Agréez...


No 6.—le prince de talleyrand au roi louis xviii.

Vienne, le 17 octobre 1814.

Sire,

J'ai reçu la lettre dont Votre Majesté a daigné m'honorer. Je suis heureux de trouver que la ligne de conduite que j'ai suivie s'accorde avec les intentions que Votre Majesté veut bien m'exprimer. Je mettrai tous mes soins à ne m'en écarter jamais.

J'ai à rendre compte à Votre Majesté de la situation des choses depuis ma dernière lettre.

Lord Castlereagh, voulant faire une nouvelle tentative sur l'esprit de l'empereur Alexandre pour lui faire abandonner ses idées de Pologne qui dérangent tout et mènent à tout bouleverser, lui avait demandé une audience. L'empereur a voulu y mettre une sorte de mystère et lui a fait l'honneur de se rendre chez lui; et sachant bien de quel sujet lord Castlereagh avait à l'entretenir, il est de lui-même entré en matière, en se plaignant de l'opposition qu'il trouvait à ses vues. Il ne comprenait pas, il ne comprendrait jamais que la France et l'Angleterre pussent être opposées au rétablissement d'un royaume de Pologne[255]. Ce rétablissement, disait-il, serait une réparation faite à la morale publique que le partage avait outragée, une sorte d'expiation. A la vérité, il ne s'agissait pas de rétablir la Pologne entière; mais rien n'empêcherait que cela se fît[256] un jour, si l'Europe le désirait. Pour le moment la chose serait prématurée; le pays lui-même avait besoin d'y être préparé; il ne pouvait l'être mieux que par le rétablissement en royaume d'une partie seulement de la Pologne, à laquelle on donnerait des institutions propres à y faire germer et fructifier tous les principes de la civilisation, qui se répandraient ensuite dans la masse entière, lorsqu'il aurait été jugé convenable de la réunir. L'exécution de son plan ne devait coûter de sacrifices qu'à lui, puisque le nouveau royaume ne serait formé que de parties de la Pologne sur lesquelles la conquête lui donnait d'incontestables droits, et auxquelles il ajouterait encore celles qu'il avait acquises antérieurement à la dernière guerre et depuis le partage (Byalistock et Tarnopol). Personne n'avait donc à se plaindre de ce qu'il voulait[257] faire ces sacrifices; il les ferait avec plaisir, par principe de conscience, pour consoler une nation malheureuse, pour avancer la civilisation; il attachait à cela son honneur et sa gloire. Lord Castlereagh, qui avait ses raisonnements préparés, les a déduits dans une conversation qui a été fort longue, mais sans persuader ni convaincre l'empereur Alexandre, lequel s'est retiré en laissant lord Castlereagh fort peu satisfait de ses dispositions; mais comme il ne se tenait point pour battu, il a mis ses raisons par écrit, et, le soir même, il les a présentées à l'empereur sous le titre de memorandum.

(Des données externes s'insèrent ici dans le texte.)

/-- R68, R79, R81, R91, R190, R262, R263, R266, R268, R269: the arithmetic V lanes: each element by itself, floating results rounded
once to the nearest with their flags; what lies beyond the shape and every other register as before; and what rounding to the nearest
is: no number of the format lies nearer, a tie goes to the even one, and a number at or beyond the largest one's upper half ulp gives
infinity. -/
def Obligations.VectorArithmeticResults : Prop :=
  -- R81: to_float of a number that is not zero, to nearest, without FTZ.
  (∀ (f : Fmt) (n : Bool) (m : Nat) (e g : Int), f = f32 ∨ f = f16 ∨ f = bf16 → m ≠ 0 → g ≤ e → g ≤ f.emin - f.p →
     let v : Val := .fin n m e
     let r := toFloat f 0 0 false v
     let b := encF f r.1
     let dist := fun (c : Nat) => (inUnits g v - inUnits g (decF f c)).natAbs
     let finite := fun (c : Nat) => c < 2 ^ (f.exp + f.p) ∧ c / 2 ^ (f.p - 1) % 2 ^ f.exp ≠ 2 ^ f.exp - 1
     let top := (2 * f.maxM + 1) * 2 ^ (f.maxE - 1 - g).toNat
     b < 2 ^ (f.exp + f.p) ∧ (b / 2 ^ (f.exp + f.p - 1) = if n then 1 else 0) ∧
     (top ≤ (inUnits g v).natAbs → b % 2 ^ (f.exp + f.p - 1) = (2 ^ f.exp - 1) * 2 ^ (f.p - 1) ∧ r.2 = fOF ||| fNX) ∧
     ((inUnits g v).natAbs < top → finite b ∧
       (∀ c, finite c → dist b ≤ dist c ∧ (dist b = dist c → inUnits g (decF f b) ≠ inUnits g (decF f c) → b % 2 = 0)) ∧
       r.2 = (if dist b = 0 then 0 else fNX) ||| (if dist b ≠ 0 ∧ (inUnits g v).natAbs < 2 ^ (f.emin - g).toNat then fUF else 0))) ∧
  -- R190, R262, R263, R268, R269: the integer V lanes: each element by itself, the bits beyond the shape and every other
  -- register as before, no flag raised.
  ((∀ d a b et tk, et ≤ 1 →
     VInt (.vadd d a b et tk) d tk (fun w r => (r a + r b) % 2 ^ w) ∧
     VInt (.vsub d a b et tk) d tk (fun w r => (r a + 2 ^ w - r b) % 2 ^ w) ∧
     VInt (.vmul d a b et tk) d tk (fun w r => r a * r b % 2 ^ w) ∧
     VInt (.vfma d a b et tk) d tk (fun w r => (r d + r a * r b) % 2 ^ w) ∧
     VInt (.vfms d a b et tk) d tk (fun w r => (((r d : Int) - r a * r b) % 2 ^ w).toNat) ∧
     VInt (.vmin d a b et tk) d tk (fun w r => if kindInt et w (r b) < kindInt et w (r a) then r b else r a) ∧
     VInt (.vmax d a b et tk) d tk (fun w r => if kindInt et w (r a) < kindInt et w (r b) then r b else r a) ∧
     VInt (.vabs d a et tk) d tk (fun w r => if et = 0 ∧ 2 ^ (w - 1) ≤ r a then 2 ^ w - r a else r a) ∧
     VInt (.vneg d a et tk) d tk (fun w r => (2 ^ w - r a) % 2 ^ w) ∧
     VInt (.vshl d a b et tk) d tk (fun w r => r a * 2 ^ r b % 2 ^ w) ∧
     VInt (.vshr d a b et tk) d tk (fun _ r => r a / 2 ^ r b) ∧
     VInt (.vsar d a b et tk) d tk (fun w r => (signed w (r a) / 2 ^ r b % 2 ^ w).toNat)) ∧
   (∀ d a b et tk,
     VInt (.vand d a b et tk) d tk (fun _ r => r a &&& r b) (fun x => et ≤ 1 ∨ FloatKind et x) ∧
     VInt (.vor d a b et tk) d tk (fun _ r => r a ||| r b) (fun x => et ≤ 1 ∨ FloatKind et x) ∧
     VInt (.vxor d a b et tk) d tk (fun _ r => r a ^^^ r b) (fun x => et ≤ 1 ∨ FloatKind et x))) ∧
  -- R68, R79, R91, R266, R268: the floating V lanes: one rounding to the nearest of the exact result, with its flags; VMIN,
  -- VMAX, VABS and VNEG raise none.
  (∀ d a b et tk, 2 ≤ et → et ≤ 4 →
     VFlt (.vadd d a b et tk) d tk et (fun x e => let r := addV (fltElem x et a e) (fltElem x et b e)
       ((rounded x et r.1).1, (rounded x et r.1).2 ||| r.2)) ∧
     VFlt (.vsub d a b et tk) d tk et (fun x e => let r := addV (fltElem x et a e) (fltElem x et b e).neg
       ((rounded x et r.1).1, (rounded x et r.1).2 ||| r.2)) ∧
     VFlt (.vmul d a b et tk) d tk et (fun x e => let r := mulV (fltElem x et a e) (fltElem x et b e)
       ((rounded x et r.1).1, (rounded x et r.1).2 ||| r.2)) ∧
     VFlt (.vfma d a b et tk) d tk et (fun x e => let r := fmaV (fltElem x et a e) (fltElem x et b e) (fltElem x et d e)
       ((rounded x et r.1).1, (rounded x et r.1).2 ||| r.2)) ∧
     VFlt (.vfms d a b et tk) d tk et (fun x e => let r := fmaV (fltElem x et a e).neg (fltElem x et b e) (fltElem x et d e)
       ((rounded x et r.1).1, (rounded x et r.1).2 ||| r.2)) ∧
     VFlt (.vmin d a b et tk) d tk et (fun x e => ((rounded x et (minV (fltElem x et a e) (fltElem x et b e))).1, 0)) ∧
     VFlt (.vmax d a b et tk) d tk et (fun x e => ((rounded x et (maxV (fltElem x et a e) (fltElem x et b e))).1, 0)) ∧
     VFlt (.vabs d a et tk) d tk et (fun x e => (encF (fmtOf et) (fltElem x et a e).abs, 0)) ∧
     VFlt (.vneg d a et tk) d tk et (fun x e => (encF (fmtOf et) (fltElem x et a e).neg, 0)))

/-- R207, R267, R270, R276: compares write one mask bit for each element and zeros beyond, no NaN comparing true; VSEL merges
under a mask; the mask lanes; VCLR. -/
def Obligations.CompareSelectAndMaskResults : Prop :=
  (∀ d a b et tk, et ≤ 1 →
    VMask (.vcmpeq d a b et tk) d tk (fun _ => True) (fun x e => e < elemCount x ∧
      elem (elemBits x) (x.rw a) e = elem (elemBits x) (x.rw b) e) ∧
    VMask (.vcmplt d a b et tk) d tk (fun _ => True) (fun x e => e < elemCount x ∧
      kindInt et (elemBits x) (elem (elemBits x) (x.rw a) e) < kindInt et (elemBits x) (elem (elemBits x) (x.rw b) e)) ∧
    VMask (.vcmple d a b et tk) d tk (fun _ => True) (fun x e => e < elemCount x ∧
      kindInt et (elemBits x) (elem (elemBits x) (x.rw a) e) ≤ kindInt et (elemBits x) (elem (elemBits x) (x.rw b) e))) ∧
  (∀ d a b et tk, 2 ≤ et → et ≤ 4 →
    VMask (.vcmpeq d a b et tk) d tk (FloatKind et) (fun x e => e < elemCount x ∧ (fltElem x et a e).isNan = false ∧
      (fltElem x et b e).isNan = false ∧ ltV (fltElem x et a e) (fltElem x et b e) = false ∧ ltV (fltElem x et b e) (fltElem x et a e) = false) ∧
    VMask (.vcmplt d a b et tk) d tk (FloatKind et) (fun x e => e < elemCount x ∧ (fltElem x et a e).isNan = false ∧
      (fltElem x et b e).isNan = false ∧ ltV (fltElem x et a e) (fltElem x et b e) = true) ∧
    VMask (.vcmple d a b et tk) d tk (FloatKind et) (fun x e => e < elemCount x ∧ (fltElem x et a e).isNan = false ∧
      (fltElem x et b e).isNan = false ∧ ltV (fltElem x et b e) (fltElem x et a e) = false)) ∧
  (∀ d a b et tk, VMoves (.vsel d a b et tk) d tk et (fun _ => True) (fun x e =>
    if (x.rm b).getLsbD e then elem (elemBits x) (x.rw a) e else elem (elemBits x) (x.rw d) e)) ∧
  (∀ d a b tk,
    VMask (.mand d a b tk) d tk (fun _ => True) (fun x e => (x.rm a).getLsbD e = true ∧ (x.rm b).getLsbD e = true) ∧
    VMask (.mor d a b tk) d tk (fun _ => True) (fun x e => (x.rm a).getLsbD e = true ∨ (x.rm b).getLsbD e = true) ∧
    VMask (.mnot d a tk) d tk (fun _ => True) (fun x e => (x.rm a).getLsbD e = false) ∧
    VRuns (.vclr d tk) tk (fun _ => True) fun x y => y.rw d = 0 ∧ (∀ r, r ≠ d → y.rw r = x.rw r) ∧ ∀ m, y.rm m = x.rm m)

Après m'avoir donné, dans une conversation fort longue, les détails qui précèdent, lord Castlereagh m'a fait lire cette pièce, ce dont, pour le dire en passant, M. de Metternich qui l'a su a témoigné une surprise qu'il n'aurait pas montrée s'il n'était pas en général convenu entre les ministres des quatre cours de ne point communiquer à d'autres ce qu'ils font entre eux.

Le memorandum commence par citer les articles des traités conclus en 1813 par les alliés, lesquels portent que: la Pologne restera partagée entre les trois puissances dans des proportions dont elles conviendront à l'amiable; et sans que la France puisse s'en mêler. (Lord Castlereagh s'est hâté de me dire qu'il s'agissait de la France de 1813, et non de la France d'aujourd'hui.) Il rapporte ensuite textuellement des discours tenus, des promesses faites, des assurances données par l'empereur Alexandre à diverses époques, en divers lieux, et notamment à Paris, et qui sont en opposition avec le plan qu'il poursuit maintenant.